The key to its climbing and slogging abilities is the fact the bike came stock with an 18-tooth gearbox sprocket and 53-tooth rear sprocket, a combination that worked well with the bike’s 4-speed gear box. Claimed top speed when the bike debuted was a teeth-rattling 75mph, predictably slower than its sporting street-savvy Daytona sibling, which was good for over 100mph.

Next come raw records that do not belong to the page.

-- ==== Sys2Proof/Proofs/DegradeWatch.lean ====
section
/-! PROOF. The degrade watch of a block, once in the events of its boundary (O34, R96, R97). -/

namespace Sys2Proof.Machine

/-! ### What the other events leave of the watch -/

/-- A beam's degrade counter and flag. -/
def degradeRecord (x : State) (b : BeamId) : Nat × Bool := (x.ctl.beams[b].degCtr, x.ctl.beams[b].degraded)

/-- What every event but the degrade watch's leaves of it. -/
structure WatchKept (s t : State) : Prop where
  records : ∀ b : BeamId, degradeRecord t b = degradeRecord s b
  ev : t.ev.degraded = s.ev.degraded

theorem WatchKept.refl (s : State) : WatchKept s s := ⟨fun _ => rfl, rfl⟩

theorem WatchKept.trans {s t u : State} (h : WatchKept s t) (k : WatchKept t u) : WatchKept s u :=
  ⟨fun b => (k.records b).trans (h.records b), k.ev.trans h.ev⟩

theorem WatchKept.foldl {α : Type} (f : State → α → State) (h : ∀ s x, WatchKept s (f s x)) (l : List α) (s : State) :
    WatchKept s (l.foldl f s) := by
  induction l generalizing s with
  | nil => exact .refl s
  | cons x l ih => exact (h s x).trans (ih _)

theorem WatchKept.of_same {s t : State} (beams : t.ctl.beams = s.ctl.beams) (ev : t.ev.degraded = s.ev.degraded) :
    WatchKept s t := ⟨fun b => by unfold degradeRecord; rw [beams], ev⟩

theorem StoreKeeps.watch {s t : State} (k : StoreKeeps s t) : WatchKept s t := .of_same k.beams k.evDegraded

theorem Reported.watch {src : Source} {s t : State} (r : Reported src s t) : WatchKept s t := by
  rw [r.eq]
  exact .of_same rfl rfl

/-- A beam's record changes in what the counting and the resets write. -/
theorem setCtlBeam_watch (b : BeamId) (e : Int) (n c : Nat) (s : State) :
    WatchKept s (setCtlBeam b { s.ctl.beams[b] with erle := e, divCtr := n, divCount := c } s) where
  records o := by
    unfold degradeRecord
    rw [setCtlBeam_ctl]
    dsimp only
    rw [getElem_set_fin]
    split
    · next e => subst e; rfl
    · rfl
  ev := rfl

theorem reportDiverged_watch (b : BeamId) (s : State) : WatchKept s (reportDiverged b s) := by
  have noted : WatchKept s { s with ev := { s.ev with diverged := setInsert s.ev.diverged b.val } } := .of_same rfl rfl
  exact noted.trans (reportSource_reported .diverged _).watch

theorem clampBeam_watch (b : BeamId) (s : State) : WatchKept s (clampBeam b s) :=
  (setCtlBeam_watch b s.ctl.beams[b].erle s.ctl.beams[b].divCtr _ s).trans (reportDiverged_watch b _)

theorem divergeBeam_watch (b : BeamId) (s : State) : WatchKept s (divergeBeam b s) := by
  have marked : ∀ x, WatchKept x (markDiverged b x) := fun _ => .of_same rfl rfl
  exact ((setCtlBeam_watch b 0 0 _ s).trans (marked _)).trans (reportDiverged_watch b _)

theorem countSlot_watch (s : State) (x : BlockSlot) : WatchKept s (countSlot s x) := by
  rw [countSlot_frame]
  exact .of_same rfl rfl

theorem countBeam_watch (s : State) (b : BeamId) : WatchKept s (countBeam s b) := by
  unfold countBeam; split
  · exact setCtlBeam_watch b s.ctl.beams[b].erle _ s.ctl.beams[b].divCount s
  · exact .refl s

theorem notes_watch (s : State) (counted : Bool) (runDone : List SlotId) (clampDone : List (SlotId × PairId))
    (divDone : List BeamId) : WatchKept s { s with blk := { s.blk with
      counted := counted, runDone := runDone, clampDone := clampDone, divDone := divDone } } := .of_same rfl rfl

theorem countBlock_watch (s : State) : WatchKept s (countBlock s) := by
  unfold countBlock; split
  · exact .refl s
  · exact ((WatchKept.foldl _ countSlot_watch _ s).trans (.foldl _ countBeam_watch _ _)).trans (notes_watch _ _ _ _ _)

theorem resetSlots_watch (which : SlotId → PairId → Bool) (s : State) : WatchKept s (resetSlots which s) := by
  rw [resetSlots_resetFrame which s]
  exact .of_same rfl rfl

theorem resetEvent_watch (s : State) : WatchKept s (resetEvent s) := by
  have swept := (countBlock_watch s).trans (resetSlots_watch (fun sl p =>
    (countBlock s).blk.clampDone.contains (sl, p) || (countBlock s).blk.divDone.contains (pairBeam p)) _)
  have told := (swept.trans (.foldl _ (fun s x => clampBeam_watch (pairBeam x.2) s) (countBlock s).blk.clampDone _)).trans
    (.foldl _ (fun s b => divergeBeam_watch b s) (countBlock s).blk.divDone _)
  exact told.trans (notes_watch _ _ _ _ _)

theorem clippingEvent_watch (s : State) : WatchKept s (clippingEvent s) := by
  unfold clippingEvent; split
  · have cleared : WatchKept s { s with play := { s.play with clamped := false } } := .of_same rfl rfl
    exact cleared.trans (reportSource_reported .clipping _).watch
  · exact .refl s

theorem applyRecord_watch (r : SteerRec) (s : State) : WatchKept s (applyRecord r s) := by
  unfold applyRecord; dsimp only; split
  · exact .refl s
  · have tagged : WatchKept s (setBeam r.beam { s.router.beams[r.beam] with tag := r.tag } s) := .of_same rfl rfl
    split
    · exact tagged.trans (zoneChange_run _ _ _ _).keeps.watch
    · exact tagged

theorem applySteer_watch (s : State) : WatchKept s (applySteer s) := by
  have emptied : ∀ q, WatchKept s { s with router := { s.router with queue := q } } := fun _ => .of_same rfl rfl
  unfold applySteer; split
  · exact .refl s
  · exact (emptied _).trans (.foldl _ (fun s r => applyRecord_watch r s) _ _)

theorem activityEvent_watch (s : State) : WatchKept s (activityEvent s) := by
  have decided : WatchKept s (applyDecided s) := .of_same rfl rfl
  exact decided.trans (allocEvent_run _ _).keeps.watch

theorem quietEvent_watch {e : BoundaryEvent} (other : e ≠ .degrade) (s : State) : WatchKept s (quietEvent e s) := by
  have live : ∀ {f : State → State}, WatchKept s (f s) → WatchKept s (whileLive f s) := fun k =>
    whileLive_of (P := WatchKept s) (.refl s) k
  cases e with
  | activity => exact live (activityEvent_watch s)
  | clipping => exact live (clippingEvent_watch s)
  | counting => exact live (countBlock_watch s)
  | resets => exact live (resetEvent_watch s)
  | degrade => exact absurd rfl other
  | suppress => exact live (.of_same rfl rfl)
  | view => exact .refl s
  | steer => exact applySteer_watch s
  | complete => exact (completeDue_run s).keeps.watch
  | grant => exact (grantDue_run s).keeps.watch
  | command => exact .of_same rfl rfl
  | reply => exact .refl s

/-! ### The watch -/

/-- What the watch of a block makes of a beam's counter and flag, and whether DEGRADED is reported (R96). -/
def watched (o : State) (b : BeamId) : Nat × Bool × Bool :=
  match degradeTime (degradeCode o.blk.tuning) with
  | none => (o.ctl.beams[b].degCtr, o.ctl.beams[b].degraded, false)
  | some limit =>
    if o.blk.work[b].talk == .far then countDegrade limit o.blk.work[b].erle o.blk.thresholds[b.val].toNat
      o.blk.work[b].degCtr o.blk.work[b].degraded
    else (o.ctl.beams[b].degCtr, o.ctl.beams[b].degraded, false)

/-- The watch has come: the beam's record is that of the watch, and a report is made. -/
structure Watched (o x : State) (b : BeamId) : Prop where
  record : degradeRecord x b = ((watched o b).1, (watched o b).2.1)
  told : (watched o b).2.2 = true → x.ev.degraded.getLsbD b.val = true ∧ x.ev.status.getLsbD 5 = true

theorem Watched.kept {o x z : State} {b : BeamId} (h : Watched o x b) (work : WorkKept x z) (k : WatchKept x z) :
    Watched o z b where
  record := (k.records b).trans h.record
  told e := by
    obtain ⟨set, status⟩ := h.told e
    exact ⟨by rw [k.ev]; exact set, work.status 5 status⟩

theorem reportDegraded_told (b : BeamId) (s : State) :
    (reportDegraded b s).ev.degraded.getLsbD b.val = true ∧ (reportDegraded b s).ev.status.getLsbD 5 = true ∧
      (reportDegraded b s).ctl = s.ctl ∧
      ∀ i, s.ev.degraded.getLsbD i = true → (reportDegraded b s).ev.degraded.getLsbD i = true := by
  rw [reportDegraded, (reportSource_reported .degraded _).eq]
  exact ⟨setInsert_self _ b.isLt, setInsert_self _ (by decide), rfl, fun i => setInsert_mono _ _⟩

theorem setCtlBeam_degrade (b o : BeamId) (n : Nat) (f : Bool) (s : State) :
    degradeRecord (setCtlBeam b { s.ctl.beams[b] with degCtr := n, degraded := f } s) o =
      if o = b then (n, f) else degradeRecord s o := by
  unfold degradeRecord
  rw [setCtlBeam_ctl]
  dsimp only
  rw [getElem_set_fin]
  split <;> rfl

/-- The watch of one beam, while the code is not 0 (R96). -/
theorem degradeBeam_spec {limit : Nat} {s : State} (code : degradeCode s.cmd.tuning ≠ 0) (b : BeamId) :
    let w := s.blk.work[b]
    let r := countDegrade limit w.erle s.blk.thresholds[b.val].toNat w.degCtr w.degraded
    let t := degradeBeam limit s b
    (∀ o, degradeRecord t o = if o = b ∧ w.talk = .far then (r.1, r.2.1) else degradeRecord s o) ∧
    (w.talk = .far → r.2.2 = true → t.ev.degraded.getLsbD b.val = true ∧ t.ev.status.getLsbD 5 = true) ∧
    ∀ i, s.ev.degraded.getLsbD i = true → t.ev.degraded.getLsbD i = true := by
  unfold degradeBeam
  dsimp only
  generalize countDegrade limit s.blk.work[b].erle s.blk.thresholds[b.val].toNat s.blk.work[b].degCtr
    s.blk.work[b].degraded = r
  by_cases far : s.blk.work[b].talk = .far
  · rw [if_pos (by simpa using far), if_neg code]
    have record := setCtlBeam_degrade b (s := s) (n := r.1) (f := r.2.1)
    simp only [far, and_true, true_imp_iff]
    obtain ⟨set, status, ctl, mono⟩ :=
      reportDegraded_told b (setCtlBeam b { s.ctl.beams[b] with degCtr := r.1, degraded := r.2.1 } s)
    cases reported : r.2.2 with
    | false => exact ⟨record, nofun, fun _ => id⟩
    | true =>
      refine ⟨fun o => ?_, fun _ => ⟨set, status⟩, mono⟩
      rw [← record]
      unfold degradeRecord
      rw [if_pos rfl, ctl]
  · rw [if_neg (by simpa using far)]
    exact ⟨fun o => by rw [if_neg (fun e => far e.2)], fun e => absurd e far, fun _ => id⟩

theorem code_of_degradeTime {code limit : Nat} (h : degradeTime code = some limit) : code ≠ 0 := by
  rintro rfl
  cases h

/-- The watch of the block (R96). -/
theorem degradeEvent_watched {o x : State} (work : WorkKept o x) (tuning : o.cmd.tuning = o.blk.tuning)
    (start : ∀ b, degradeRecord x b = degradeRecord o b) (b : BeamId) : Watched o (degradeEvent x) b := by
  have settings : x.blk.tuning = o.blk.tuning := by rw [work.blk]
  unfold degradeEvent
  rw [settings]
  cases time : degradeTime (degradeCode o.blk.tuning) with
  | none =>
    have idle : watched o b = (o.ctl.beams[b].degCtr, o.ctl.beams[b].degraded, false) := by
      unfold watched
      rw [time]
    exact ⟨by rw [idle]; exact start b, fun e => by rw [idle] at e; cases e⟩
  | some limit =>
    have watch : ∀ b, watched o b = if o.blk.work[b].talk == .far then
        countDegrade limit o.blk.work[b].erle o.blk.thresholds[b.val].toNat o.blk.work[b].degCtr
          o.blk.work[b].degraded
        else (o.ctl.beams[b].degCtr, o.ctl.beams[b].degraded, false) := fun b => by
      unfold watched
      rw [time]
    refine (foldl_each (f := degradeBeam limit) (apart := fun b c => b ≠ c) (inv := WorkKept o)
      (before := fun b u => degradeRecord u b = degradeRecord o b) (after := fun b u => Watched o u b)
      (fun u b k => k.trans (degradeBeam_work limit u b)) (fun u b k h => ?_) (fun u b c k apart h => ?_)
      (fun u b c k apart h => ?_) (List.nodup_finRange 16) work (fun b _ => start b)).2 b (List.mem_finRange b)
    all_goals
      have code : degradeCode u.cmd.tuning ≠ 0 := by
        rw [k.cmd, tuning]
        exact code_of_degradeTime time
    · obtain ⟨record, told, -⟩ := degradeBeam_spec (limit := limit) code b
      have thresholds : u.blk.thresholds = o.blk.thresholds := by rw [k.blk]
      rw [k.work b, thresholds] at record told
      constructor
      · rw [record b, watch b]
        by_cases far : o.blk.work[b].talk = .far
        · rw [if_pos ⟨rfl, far⟩, if_pos (by simpa using far)]
        · rw [if_neg fun e => far e.2, if_neg (by simpa using far)]
          exact h
      · rw [watch b]
        split
        · next far => exact told (by simpa using far)
        · exact nofun
    · rw [(degradeBeam_spec (limit := limit) code b).1, if_neg fun e => apart e.1.symm]
      exact h
    · obtain ⟨record, -, mono⟩ := degradeBeam_spec (limit := limit) code c
      refine ⟨?_, fun e => ?_⟩
      · rw [record, if_neg fun e => apart e.1]
        exact h.record
      · obtain ⟨set, status⟩ := h.told e
        exact ⟨mono _ set, (degradeBeam_work limit u c).status 5 status⟩

/-- The watch comes once in the events of a boundary (R96). -/
theorem worked_watched (order : List BoundaryEvent) (s : State) (b : BeamId) :
    Watched (opened order s) (worked order s) b := by
  have o := opened_opening order s
  have tuning : (opened order s).cmd.tuning = (opened order s).blk.tuning := o.tuning.trans o.blkTuning.symm
  have live := o.live
  refine quietEvents_once (P := fun x => WorkKept (opened order s) x ∧
      ∀ b, degradeRecord x b = degradeRecord (opened order s) b)
    (Q := fun x => ∀ b, Watched (opened order s) x b) (eventOrder_nodup order)
    (ownWork_mem_eventOrder order (e := .degrade) (by decide)) ⟨.refl _, fun _ => rfl⟩ ?_ ?_ ?_ b
  · rintro e - other x ⟨work, start⟩
    have watch := quietEvent_watch other x
    exact ⟨work.trans (quietEvent_work e x), fun b => (watch.records b).trans (start b)⟩
  · rintro x ⟨work, start⟩
    have here : x.blk.live = true → quietEvent .degrade x = degradeEvent x := whileLive_live
    rw [here (by rw [work.blk]; exact live)]
    exact degradeEvent_watched work tuning start
  · rintro e - other x done b
    exact (done b).kept (quietEvent_work e x) (quietEvent_watch other x)

end Sys2Proof.Machine
end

Ignition is by coils and points, with a 12-volt battery and an alternator. Of note is the exhaust system, with header pipes coming out of the cylinders to be siamesed as they disappear behind a small skid plate and run below the engine into an unobtrusive, fabricated muffler that mounts under the right-side swing arm. There is nothing round, smooth and chromed about this muffler. Instead it is an efficient, flat-black, elongated box that was quite acceptable to the U.S. Forestry Service. Some people didn’t like the aesthetics when the bike came out — aren’t dirt bikes supposed to have pipes lifted high in the air? — while others thought the muffler was clever, as its location kept the rider safe from burning a leg in the event of a fall-over.
A new frame of mind
The chassis is more interesting. It was the bright lights at Umberslade Hall, the R&D division of Triumph/BSA, who had come up with the oil-in-frame design in 1970. In principle the idea was sound, avoiding the need of a separate oil tank for the dry sump engine, but the downside reality check was that British engines occasionally had a tendency to implode when hard pressed, causing little particles of metal to float through the lubrication system. Blow your engine, and even if you flushed the frame thoroughly all it took was one little scrap to dislodge from its hiding place after the rebuild and SCRUNCH! ... there goes another engine. The system holds just four pints, which is fine for modest efforts, but a trifle short when keeping the engine on the boil for a long period.